2) The foregoing philosophical orientation makes either cause a likely ally of those who want to eliminate political parties. Some of those people are frustrated voters (lacking, as they do, leadership to the contrary). Others are would-be elite political actors who want to replace party cues, as determinants of vote choice, with direction from the media and independent expenditures and so forth.

3) RCV may well discredit itself. Its record in the last century is one of failure. Election officials tend to dislike it, and evidence is accumulating that voters are easy to persuade to repeal it.

4) The sorts of elites described in (2) above may therefore have an easier time getting what they want through the ‘cardinal methods’ movement instead.
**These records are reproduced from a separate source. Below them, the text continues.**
-- ==== Sys2Proof/Machine/Waits.lean ====
section
/-!
DEFINITION. The waits: WAITF (R477), WAITD (R476), WAITC and WAITCT (R475), WAITA (R474), and the limits on them (R61, R94).
-/

namespace Sys2Proof.Machine

/-- A scalar at the register itself, as WAITF's step of the focused cluster sees it. -/
def State.viewAt (s : State) (also : Option Bool) (r : BitVec 5) : DWord × Bool := s.cur.viewNow s.dcc s.cluster also r

/-- The wait of a WAITF for register `r` to be full. -/
def waitFull (r : BitVec 5) : Hold := .wait 1 (r.setWidth 64)

/-- The wait of a WAITF for register `r` to be empty. -/
def waitEmpty (r : BitVec 5) : Hold := .wait 5 (r.setWidth 64)

/-- WAITF.READ (R477): the takes and puts alone see the register at once (R91). -/
def execWaitfRead (d a : BitVec 5) (s : State) : Host.Outcome State Fault Refusal :=
  runWord (.waitfRead d a) s fun s => do
    if !(s.view a).2 then .error (waitFull a) else
    s.aluDest d
    .ok ((s.putScal d (s.view a).1).retire)

/-- WAITF.TAKE (R96, R477): the value is read and the register emptied in one step; the write to d follows. -/
def execWaitfTake (d a : BitVec 5) (s : State) : Host.Outcome State Fault Refusal :=
  runWord (.waitfTake d a) s fun s => do
    let (v, full) := s.viewAt (some false) a
    if !full then .error (waitFull a) else
    s.markFree
    s.aluDest d
    let s := s.setCur (s.cur.change s.dcc s.cluster a v false)
    .ok ((s.putScal d v).retire)

/-- WAITF.PUT (R477): d must be empty; a wait for its pending producer is none of FEMODE's (R93). -/
def execWaitfPut (d a : BitVec 5) (s : State) : Host.Outcome State Fault Refusal :=
  runWord (.waitfPut d a) s fun s => do
    if (s.viewAt (some true) d).2 then .error (waitEmpty d) else
    s.aluDest d
    let v ← s.src a false
    .ok ((s.putScal d v).retire)

/-- WAITF.EMPTY (R477). -/
def execWaitfEmpty (a : BitVec 5) (s : State) : Host.Outcome State Fault Refusal :=
  runWord (.waitfEmpty a) s fun s => if (s.view a).2 then .error (waitEmpty a) else .ok s.retire

/-- WAITD (R476): until DCC has reached the target; d takes DCC. -/
def execWaitd (d a : BitVec 5) (m : Bool) (s : State) : Host.Outcome State Fault Refusal :=
  runWord (.waitd d a m) s fun s => do
    let t ← s.src a m
    s.aluDest d
    if s.dcc < t.toNat then .error (.wait 7 0) else
    .ok ((s.putScal d (BitVec.ofNat 64 s.dcc)).retire)

/-- The scratchpad offset of command `n`'s completion record (R253). -/
def ringSlot (n : BitVec 16) : Nat := 0x3FB000 + 32 * (n.toNat % 128)

/-- Is command `n` of a core still in flight (R252)? -/
def Core.inFlight (c : Core) (n : BitVec 16) : Bool := c.commands.any fun x => x.id = n

/-- The outcome of waiting for command `n` (R475): not issued, complete with its slot perhaps reused, or the slot's record. -/
def Core.waitCommand (c : Core) (n : BitVec 16) : Except Hold (Option DWord) :=
  let g := (c.cmdn - n).toNat
  if g = 0 ∨ 2 ^ 15 < g then .error (trapOf 0x04)
  else if 128 < g then .ok (some 0x100)
  else if c.inFlight n then .ok none
  else .ok (some (BitVec.ofNat 64 (c.scratch.read (ringSlot n) 1)))

/-- A completion acquired: the engine horizon of the cluster that issued the command takes its clock (R203, R475). -/
def State.acquireCommand (s : State) (n : BitVec 16) : State :=
  match s.cur.cmdClk.find n.toNat with
  | some k => s.joinStamp (agentId s.core s.cluster) k
  | none => s

/-- WAITC (R475). -/
def execWaitc (d a : BitVec 5) (m : Bool) (s : State) : Host.Outcome State Fault Refusal :=
  runWord (.waitc d a m) s fun s => do
    let n ← s.src a m
    let id := n.extractLsb' 0 16
    let r ← s.cur.waitCommand id
    s.aluDest d
    match r with
    | none => .error (.wait 3 (id.setWidth 64))
    | some v => .ok (((s.acquireCommand id).putScal d v).retire)

/-- Has the focused word's wait for its command's record reached its limit (R475)? It has issued once its sources are read. -/
def State.waitedFor (s : State) (limit : Nat) : Bool :=
  s.cl.since.isSome && decide (s.cl.waitKind = 3) && decide (s.cl.waitFrom + limit ≤ s.dcc)

/-- WAITCT (R475): as WAITC, with a limit counted from issue; the record wins where both fall together. -/
def execWaitct (d a b : BitVec 5) (m n : Bool) (s : State) : Host.Outcome State Fault Refusal :=
  runWord (.waitct d a b m n) s fun s => do
    let k ← s.src a m
    let limit ← s.src b n
    if limit = 0 then .error (trapOf 0x04) else
    let id := k.extractLsb' 0 16
    let r ← s.cur.waitCommand id
    s.aluDest d
    match r with
    | none => if s.waitedFor limit.toNat then .ok ((s.putScal d 0x200).retire) else .error (.wait 3 (id.setWidth 64))
    | some v => .ok (((s.acquireCommand id).putScal d v).retire)

/-- The chunks a WAITA waits for, and the map's handle; or its trap (R474): the map's size is looked at before its handle is checked. -/
def State.waitaChunks (s : State) (h v e : DWord) : Except Hold (BitVec 32 × List Nat) := do
  let hd := h.extractLsb' 32 32
  let r ← s.freshRecord s.here hd 0
  let small : Bool := match s.findRecord s.here r.amap 0 with
    | .ok map => mapTooSmall r map
    | .error _ => false
  if r.amap = 0 || small then .error (.trap (xlateInfo 0x12 hd 13 0 0 [] 0)) else
  let _ ← s.lookup s.here r.amap 0
  let start : List Int :=
    [(h.extractLsb' 0 32).toInt, (v.extractLsb' 0 32).toInt, (v.extractLsb' 32 32).toInt, ((e.extractLsb' 48 16).toNat : Int)]
  let ext := [(e.extractLsb' 0 16).toNat, (e.extractLsb' 16 16).toNat, (e.extractLsb' 32 16).toNat, 1]
  .ok (r.amap, r.chunksMeeting start ext)

/-- The object word of a WAITA's wait (R339): handle and chunk. -/
def chunkWord (h : DWord) (g : Nat) : DWord := h.extractLsb' 32 32 ++ BitVec.ofNat 32 g

/-- The map's handle and the chunks of the focused WAITA: as it found them when it read its operands, or now (R10, R474). -/
def State.waitaFound (s : State) (h v e : DWord) : Except Hold (BitVec 32 × List Nat) :=
  match s.cl.found with
  | amap :: gs => .ok (BitVec.ofNat 32 amap, gs)
  | [] => s.waitaChunks h v e

/-- The focused WAITA waits, with what it has found. -/
def State.waitaWaits (s : State) (h : DWord) (amap : BitVec 32) (gs : List Nat) (g : Nat) : State :=
  (s.setCl { s.cl with found := amap.toNat :: gs }).waited 2 (chunkWord h g)

/-- The chunk among these whose bit was set last (R339). -/
def State.lastChunk (s : State) (h : DWord) (gs : List Nat) : Nat :=
  gs.foldl (fun m g => if s.bitAgents.get 0 (chunkWord h m).toNat < s.bitAgents.get 0 (chunkWord h g).toNat then g else m) (gs.headD 0)

/-- WAITA (R474): until the bits of every chunk that meets the rectangle are set; its success is an acquire at device scope (R194, R203). -/
def execWaita (d a b : BitVec 5) (m n : Bool) (s : State) : Host.Outcome State Fault Refusal :=
  runWord (.waita d a b m n) s fun s => do
    let h ← s.src a m
    let v ← s.src b n
    let e ← s.srcDef d
    let (amap, gs) ← s.waitaFound h v e
    match s.lookForChunks s.core (askWord s.cluster) s.here amap gs with
    | .failed _ e => .error e
    | .asking s => .ok (s.waitaWaits h amap gs (gs.headD 0))
    | .ok s (some g) => .ok (s.waitaWaits h amap gs g)
    | .ok s none =>
      let s := s.setCl { s.cl with waitObj := chunkWord h (s.lastChunk h gs) }
      .ok ((s.joinMap (agentId s.core s.cluster)).retire)

/-- May cluster `k`'s word be waiting in block mode on a register (R94)? -/
def ClusterState.blocked (x : ClusterState) : Bool := x.waitKind = 1 || x.waitKind = 5

/-- The limit of block-mode waits (R95). -/
def ClusterState.limit (x : ClusterState) : Nat := (x.femode.extractLsb' 32 32).toNat

/-- FEMODE_LIMIT_EXPIRY (R94, R477): a block-mode wait that has lasted LIMIT cycles raises the restartable fault FEMPTY. A wait for a pending
producer is none (R93). -/
def execFemodeLimitExpiry (core : Nat) (c : Cluster) (s : State) : Host.Outcome State Fault Refusal :=
  .next (
    let x := (s.coreAt core).cl c
    if (s.coreAt core).stop.isNone ∧ x.running ∧ x.since.isSome ∧ x.blocked ∧ x.limit ≠ 0 ∧ x.waitFrom + x.limit ≤ s.dcc then
      ({ s with core := core, cluster := c } : State).stopPrecise .fault false ⟨0x02, 0, 0, [], 0⟩
    else s)

/-- The sync wait count of a cluster (R61). -/
def ClusterState.syncWaited (x : ClusterState) (now : Nat) : Nat :=
  x.syncCount + match x.syncSince with
    | some t => now - t
    | none => 0

/-- SYNCTO_EXPIRY (R61): the count of some cluster has reached LIMIT: the task traps. Of several clusters the first in the order C, A, V, M
is reported (R291). -/
def execSynctoExpiry (core : Nat) (s : State) : Host.Outcome State Fault Refusal :=
  .next (
    let c := s.coreAt core
    let limit := (c.syncto.extractLsb' 0 32).toNat
    if c.stop.isSome ∨ !c.busy ∨ limit = 0 then s
    else
      match [Cluster.C, .A, .V, .M].find? fun k => (c.cl k).running && decide (limit ≤ (c.cl k).syncWaited s.dcc) with
      | some k => ({ s with core := core, cluster := k } : State).stopPrecise .trap false ⟨0x03, 0, 0, [], 0⟩
      | none => s)

end Sys2Proof.Machine
end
I say “therefore” because approval has not had a chance to show its warts — at least in recent memory — and because it is objectively easier to administer.

5) Cardinal methods will fail, just as ranked ones did in the last century. The approval version of ‘ballot exhaustion’ is ‘approval truncation.’ This is a special version of the spoiler effect in which winning-minded candidates encourage bullet voting. Elite cues matter. Politics is not an unmediated transaction between citizen and state. And the result will be failure of the rule to fulfill its core promise: majority winners.

6) So the question is what other compromises the movement will make in order to get ‘demonstration cases’ of the approval ballot. In other words, what will be left in its wake? The St. Louis experience is a good signal: fully and newly nonpartisan elections.

7) Problems with nonpartisan elections are beyond the scope of this short post. For many readers, they do not need review. Other readers may be so angry at the current party system — rightly so, in my view — that some comment is warranted. I recommend this historical essay.

General effects of Final Five Voting

I am reproducing here a Tweet thread from last week:

I expect a two-serious-candidate equilibrium, with ballot exhaustion driven by the supply of hopeless candidates.

The basic logic comes from Cox (1997). Winning-minded elites will be thinking about the IRV round when deciding whom to back in the “final five” round.

That means we need to think about the strategic context of an IRV election, which will ‘contaminate’ the first round.

What does a winning-minded-elite do in an IRV election? They get together with other winning-minded-elites and coordinate on the person most likely to win.

It turns out that humans have routinized such coordination. The general term for this is “political party.”

It follows that ‘resources’ will not flow to hopeless candidates, leading us straight back to two-party equilibrium. Or, in lopsided districts, two-faction equilibrium.

I covered these issues in my Apr. 2021 review of The Politics Industry. That review included discussion of ‘nonpartisan IRV’ in a two-party-competitive city (Cleveland, 1913-19). TLDR: lots of ballot exhaustion, no independents elected.

People (like me) who oppose Final Five are aware of the dynamics above. Our worry, I think, is that all we’ll have done is weakened political parties even more.

You can’t get parties out of politics… but you can confuse voters in the short term

…and we don’t know what the world would have looked like if all these nonpartisan elections had never been adopted. Small changes have big consequences… even if parties adapt to nonpartisan elections.